This was it, my time had finally come; this was really, really happening and there was no going back now. I couldn't have been happier or more excited; I mean I would need time to test my new shit out in my world before I went and created my own Trans Omni-Totality. And maybe I would find a way to reveal all this to Eliot since he was as hopelessly dorky about the Omniverse Theory and my stories as I used to be. God, I couldn't wait to see the look on his face. I know he'd be shocked at first, but out of everyone I know he would be the happiest for me. That kid knew me too damn well for his own good, and we both knew I would regret not taking this opportunity forever more.

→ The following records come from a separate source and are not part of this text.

/-- Step 8 is complete once the staged order finds every region settled. -/
def closeStep8 (s : State) : State := if inStep8 s && regionsSettled s then stepDone (darkOut s) 8 else s

/-- REGION_ADMIT: the lowest-numbered region that the staged order admits enters DEMAND; where none is left, step 8 ends. -/
def regionAdmit (s : State) : State :=
  let s := closeStep7 s
  let early := (phase s = phBringup || phase s = phRecovery) && fld s .chip 0 f_CHIP_BRINGUP_STATUS_STEP < 7
  if phase s = phRom || phase s = phStopped || s.therm.stop || s.pkg.noClock || early then s
  else match (List.range (partRegions s.part)).find? (admissible s) with
  | none => closeStep8 s
  | some r =>
    let s := setF (setRegionState s r 1) .pwr 0 (f_PWR_REG_STATUS_PHASES r) (rail s r).core
    let s := phaseCheck s r
    let cs := (regionChannels s r).take 2
    if regionState s r ≠ 1 then s
    else if cs.any (chEnabled s) then demand s (.powerUp r) cs
    else powerUpDecide s r

/-- Exec REGION_ADMIT. -/
def execRegionAdmit (s : State) : Host.Outcome State Fault Refusal := run true s regionAdmit

/-- The limit on a region's current in 0.1 A (R428, R439); a pair has its lender's (R442). -/
def effLimit (s : State) (r : Nat) : Nat :=
  let q := if flag s .pwr 0 (f_PWR_REG_STATUS_BORROW r) then (partnerOf s r).getD r else r
  min (min 280 (hostSet s .pwr (f_PWR_REG_REQ_ILIM q))) (if (rail s q).core ≥ 14 then 280 else 18 * (rail s q).core)

/-- The current that the limit is compared with. -/
def limitedCurrent (s : State) (r : Nat) : Nat := ((railGroup s r).map (fun q => (rail s q).cur)).sum

/-- A quotient that a register cannot hold exactly is rounded one way or the other. -/
def freeDiv (a : Int) (b : Nat) : Int := a / (b : Int) + (if a % (b : Int) = 0 then 0 else if Config.roundUp a b then 1 else 0)

/-- REGION_RAMP_STEP (R438). -/
def rampStep (r : Nat) (s : State) : State :=
  let k := rail s r
  if regionState s r ≠ 2 || k.ramp ≥ 32 then s
  else
    let near := (onNeighbours s r).filter (fun q => 100 * limitedCurrent s q > 85 * effLimit s q)
    let s := if near.isEmpty then s else setF s .pwr 0 (f_PWR_REG_STATUS_STRETCH r) 1
    let s := setRail s r { k with ramp := k.ramp + 1, nbs := k.nbs ++ near.filter (fun q => !k.nbs.contains q) }
    pauseAll (if flag s .pwr 0 (f_PWR_REG_STATUS_BORROW r) then s else putVolt s r (freeDiv ((k.start.2 * (k.ramp + 1) : Nat) : Int) 32).toNat)

/-- Exec REGION_RAMP_STEP. -/
def execRegionRampStep (r : Nat) (s : State) : Host.Outcome State Fault Refusal := run (present s .region r) s (rampStep r)

/-- Exec REGION_RAMP_DONE. -/
def execRegionRampDone (r : Nat) (s : State) : Host.Outcome State Fault Refusal :=
  run (present s .region r) s (fun s =>
    if regionState s r ≠ 2 || (rail s r).ramp < 32 then s
    else
      let s := setF (setRail s r { rail s r with nbs := [] }) .pwr 0 (f_PWR_REG_STATUS_STRETCH r) 0
      pauseAll (setRegionState s r 3))

/-- REGION_RAIL_OFF: a stopping region is OFF, or DARK; a lender that waited for it may stop (R433, R440, R442). -/
def railOff (r : Nat) (s : State) : State :=
  if regionState s r ≠ 5 then s
  else
    let s := setF (putVolt (setRegionState s r (if (rail s r).dark then 6 else 0)) r 0) .pwr 0 (f_PWR_REG_STATUS_LEVEL r) 0
    let s := (partnerOf s r).toList.foldl (fun s q => if flag s .pwr 0 (f_PWR_REG_STATUS_DEFERRED q) then stopUnwanted s q else s) s
    pauseAll s

/-- Exec REGION_RAIL_OFF. -/
def execRegionRailOff (r : Nat) (s : State) : Host.Outcome State Fault Refusal := run (present s .region r) s (railOff r)

/-! ## Current and power (R428 to R431) -/

/-- A step that rises above a limit and falls after 64 samples in a row below 90% of it: the step and the count. -/
def loopStep (step below cur lim : Nat) : Nat × Nat :=
  if cur > lim then (min 16 (step + 1), 0)
  else if 10 * cur < 9 * lim then (if below + 1 ≥ 64 then (step - 1, 0) else (step, below + 1))
  else (step, 0)

/-- One region's sample is compared with its limit; a pair has one step (R442). -/
def limitRegion (s : State) (r : Nat) : State :=
  if flag s .pwr 0 (f_PWR_REG_STATUS_BORROW r) then s
  else
    let (i, b) := loopStep (rail s r).ilim (rail s r).below (limitedCurrent s r) (effLimit s r)
    (railGroup s r).foldl (fun s q => setRail s q { rail s q with ilim := i, below := b }) s

/-- PWR_CURRENT_SAMPLE: the regions' core currents and that of VIN_CORE, in 0.1 A. -/
def currentSample (cur : List Nat) (vin : Nat) (s : State) : State :=
  let rs := List.range (partRegions s.part)
  let s := rs.foldl (fun s r => setRail s r { rail s r with cur := cur.getD r 0 }) s
  let s := rs.foldl limitRegion s
  let (i, b) := loopStep (fld s .pwr 0 f_PWR_STATUS_VIN_STEP) s.power.vinBelow vin 4200
  pauseAll (setF { s with power := { s.power with vinBelow := b } } .pwr 0 f_PWR_STATUS_VIN_STEP i)

/-- Exec PWR_CURRENT_SAMPLE. -/
def execPwrCurrentSample (cur : List Nat) (vin : Nat) (s : State) : Host.Outcome State Fault Refusal :=
  run (cur.length == partRegions s.part) s (currentSample cur vin)

/-- What a loop does for a measurement and its budget in 0.1 W: raise by steps, lower by one, or hold (R430). By how many steps a
measurement of 0 above its budget raises the loop is not given: `open'`. -/
def loopMove (open' : Nat) (p : Nat) (b : Int) : Nat × Bool :=
  if p = 0 ∧ b < 0 then (open', false)
  else if (p : Int) > b then ((((16 * ((p : Int) - b)) + (p : Int) - 1) / (p : Int)).toNat, false)
  else (0, decide (100 * (p : Int) < 95 * b))

/-- One step up of the envelope loop, the `i`-th of its window (R431). -/
def envUp (prio i : Nat) (x : Nat × Nat) : Nat × Nat :=
  let (e, h) := x
  let toRegion := (min 16 (e + 1), h)
  let toHbm := (e, min 12 (h + 1))
  match prio with
  | 1 => if h < 12 then toHbm else toRegion
  | 2 => toRegion
  | _ => if (i % 2 = 0 && e < 16) || h ≥ 12 then toRegion else toHbm

/-- One step down of the envelope loop. -/
def envDown (prio : Nat) (x : Nat × Nat) : Nat × Nat :=
  let (e, h) := x
  match prio with
  | 1 => if e = 0 then (e, h - 1) else (e - 1, h)
  | 2 => (e - 1, h)
  | _ => if h > e then (e, h - 1) else (e - 1, h)

/-- PWR_WINDOW: stack power, package power, and the output power of each region's regulators, in 0.1 W. -/
def powerWindow (stack pkg : Nat) (ps : List Nat) (s : State) : State :=
  let e := fld s .pwr 0 f_PWR_STATUS_ENV_STEP
  let h := fld s .pwr 0 f_PWR_STATUS_HBM_STEP
  let st := fld s .pwr 0 f_PWR_STATUS_STACK_STEP
  let s := if st ≠ 0 then bump s .pwr 0 o_PWR_STACK_MS 1 else s
  let s := if e ≠ 0 || h ≠ 0 then bump s .pwr 0 o_PWR_ENV_MS 1 else s
  let s := if flag s .therm 0 f_THERM_STATUS_STALE then bump s .therm 0 o_THERM_STALE_MS 1 else s
  let free := Config.freeNat s.fresh
  let s := nextFresh s
  let (up, down) := loopMove free stack 5600
  let st := if up > 0 then min 16 (st + up) else if down then st - 1 else st
  let past := s.power.windows.sum
  let (up, down) := loopMove free pkg (min 10050 (700000 - (past : Int)))
  let prio := hostSet s .pwr f_PWR_CTRL_PRIORITY
  let (e, h) := if up > 0 then (List.range (min 32 up)).foldl (fun x i => envUp prio i x) (e, h) else if down then envDown prio (e, h) else (e, h)
  let avg := (freeDiv ((past + pkg : Nat) : Int) 100).toNat
  let s := (List.range (partRegions s.part)).foldl (fun s r => setRail s r { rail s r with power := ps.getD r 0 }) s
  let s := { s with power := { s.power with windows := (pkg :: s.power.windows).take 99 } }
  let s := setF s .pwr 0 f_PWR_STACK_W_W (min 65535 stack)
  let s := setF (setF s .pwr 0 f_PWR_PKG_W_W (min 65535 pkg)) .pwr 0 f_PWR_PKG_W_AVG (min 65535 avg)
  let s := setF (setF (setF s .pwr 0 f_PWR_STATUS_STACK_STEP st) .pwr 0 f_PWR_STATUS_ENV_STEP e) .pwr 0 f_PWR_STATUS_HBM_STEP h
  pauseAll s

/-- Exec PWR_WINDOW. -/
def execPwrWindow (stack pkg : Nat) (ps : List Nat) (s : State) : Host.Outcome State Fault Refusal :=
  run (ps.length == partRegions s.part) s (powerWindow stack pkg ps)

/-! ## Droop (R444, R445) -/

/-- DROOP_EVENT: a rise of region current in 0.25 A and the dip of its rail in mV. -/
def droopEvent (r rise dip : Nat) (s : State) : State :=
  if !regionOn s r || rise < max 1 (fld s .pwr 0 f_PWR_DROOP_CFG_STEP) then s
  else
    let k := rail s r
    let low := railVolt s r - dip
    let k := if low < k.lwm then { k with lwm := low, lwmTime := s.time } else k
    let den := max 1 (rise * Config.droopCoef (physRegion s r))
    let dips := if 2 * 4000 * dip > 3 * den then k.dips + 1 else 0
    let k := { k with ratio := min 65535 (freeDiv ((256 * 4000 * dip : Nat) : Int) den).toNat, dips := if dips ≥ 64 then 0 else dips }
    let s := setRail s r k
    if dips ≥ 64 then raiseIrq (pwrLog s 4 r 0 k.core false 0) .pwr 0 3 else s

/-- Exec DROOP_EVENT. -/
def execDroopEvent (r rise dip : Nat) (s : State) : Host.Outcome State Fault Refusal := run (present s .region r && 0 < rise) s (droopEvent r rise dip)

/-- LWM_CLR: the mark of a region restarts from the present voltage. -/
def lwmClear (r : Nat) (s : State) : State := setRail s r { rail s r with lwm := railVolt s r, lwmTime := s.time }

/-- Exec LWM_CLR. -/
def execLwmClr (secure : Bool) (r : Nat) (s : State) : Host.Outcome State Fault Refusal :=
  run (r < 32) s (fun s => hostCmd s secure .pwr 0 o_PWR_LWM_CLR (lwmClear r))

end Sys2Proof.Machine
end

I felt Yellow giggling in my chest as she heard my thoughts and pulled away slightly, only to push me back down into a fully lying-down position with a look of pure lust on her face that had me literally quaking with barely suppressed desires. She was too fucking beautiful, it was rendering me unable to function, and even more insane was that this absolute bombshell found me to be attractive. Was this situation about to turn into a lemon Fanfiction, but in real life? I couldn't believe my luck; Rey, Shark, Krika, and B'Liahl were never going to believe this.
"Maybe we should get ready for me to begin my new life…" I paused to glance up into her eyes instead of at her heaving chest and breasts which were just big enough to fit neatly in my hands. I realized I was subconsciously giving her an out before things got any more heated between us, but if she felt like pulling away she didn't show it. My eyes flew open all the way when she lied down on top of me and planted her soft, sweet, supple lips on my own and brought me into the first kiss on the lips I'd ever had. I was sure that I had died and gone to heaven in those moments; fuck this girl was sweet, no… she was sweeter than the concept of sweet. Her lips tasted like the sweetest ambrosia.
'Feel free to kiss me back at any time.' She urged me telepathically, and I jolted with a start upon realizing she was speaking to me directly through my mind and without having to break the orgasmic lip contact. That was completely unfair, and I couldn't wait to gain my own powers so I could speak to her without having to break away to, but I eventually closed my eyes and started kissing her back as best I could. Because I was so new at this, I just went with what felt right and trusted my gut; hoping the way I moved my mouth against hers was satisfactory.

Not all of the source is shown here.